EP by John K. Samson
- Released: September 21, 2010
- Recorded: 2009
- Genre: Acoustic
- Label: ANTI-

John K. Samson chronology
| City Route 85 (2009) | Provincial Road 222 (2010) | Provincial (2012) |

= Provincial Road 222 =

Provincial Road 222 is an EP by Canadian musician John K. Samson, released on September 21, 2010. The second in a series of EPs thematically inspired by roads in Samson's home province of Manitoba, the disc is named for Manitoba Provincial Road 222, which links the towns of Gimli and Riverton.

The song "Petition" recites the text of Samson's online petition to induct Reggie Leach, a native of Riverton, into the Hockey Hall of Fame.
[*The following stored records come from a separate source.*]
-- ==== Sys2Proof/Machine/Flags.lean ====
section
/-! DEFINITION. The FXU has no flags (10_state.md R29); STATUS is its only condition. This file holds
the status codes (60_exceptions.md R270), the response an answer makes (10_state.md R27), and the
three failure philosophies: raw faults, checked gives NONE, saturating clamps (42_add_sub.md R150). -/

namespace Sys2Proof.Machine

/-- The three-bit STATUS code (60_exceptions.md R270). -/
def Status.code : Status → BitVec 3
  | .ok => 0
  | .none => 1
  | .faultOvf => 2
  | .faultDiv0 => 3
  | .illegal => 4

/-- The response an answer makes: the placed value for OK, R all zeros otherwise (10_state.md R27). -/
def Answer.response : Answer → Response
  | .ok t v => ⟨.ok, t.place v⟩
  | .none => ⟨.none, 0⟩
  | .faultOvf => ⟨.faultOvf, 0⟩
  | .faultDiv0 => ⟨.faultDiv0, 0⟩
  | .illegal => ⟨.illegal, 0⟩

/-- Raw: `if not fits_T(v): raise FaultOverflow()` (R151). -/
def Answer.raw (t : IntTy) (v : Int) : Answer := if t.Fits v then .ok t v else .faultOvf

/-- Checked: `if not fits_T(v): return NONE` (R153). -/
def Answer.checked (t : IntTy) (v : Int) : Answer := if t.Fits v then .ok t v else .none

/-- Saturating: `return OK(sat_T(v))` (R155). -/
def Answer.saturated (t : IntTy) (v : Int) : Answer := .ok t (t.sat v)

/-- The answer of a checked operation whose result is a value or FAIL: FAIL gives NONE. -/
def Answer.ofOption (t : IntTy) : Option Int → Answer
  | .some v => .ok t v
  | .none => Answer.none

/-- A boolean answer: 1 or 0 (40_construction.md R108). -/
def Answer.ofBool (b : Bool) : Answer := .ok boolTy (if b then 1 else 0)

end Sys2Proof.Machine
end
Samson formally presented the petition to the HHOF in 2013. The song "Stop Error" is set to the music of a chorale by Johann Sebastian Bach. The song "The Last And" is set at Riverton Early Middle School, where a teacher ponders the disintegration of her affair with the principal. In some early live performances, Samson described "The Last And" as having been subconsciously inspired by the relationship between Principal Skinner and Edna Krabappel on The Simpsons.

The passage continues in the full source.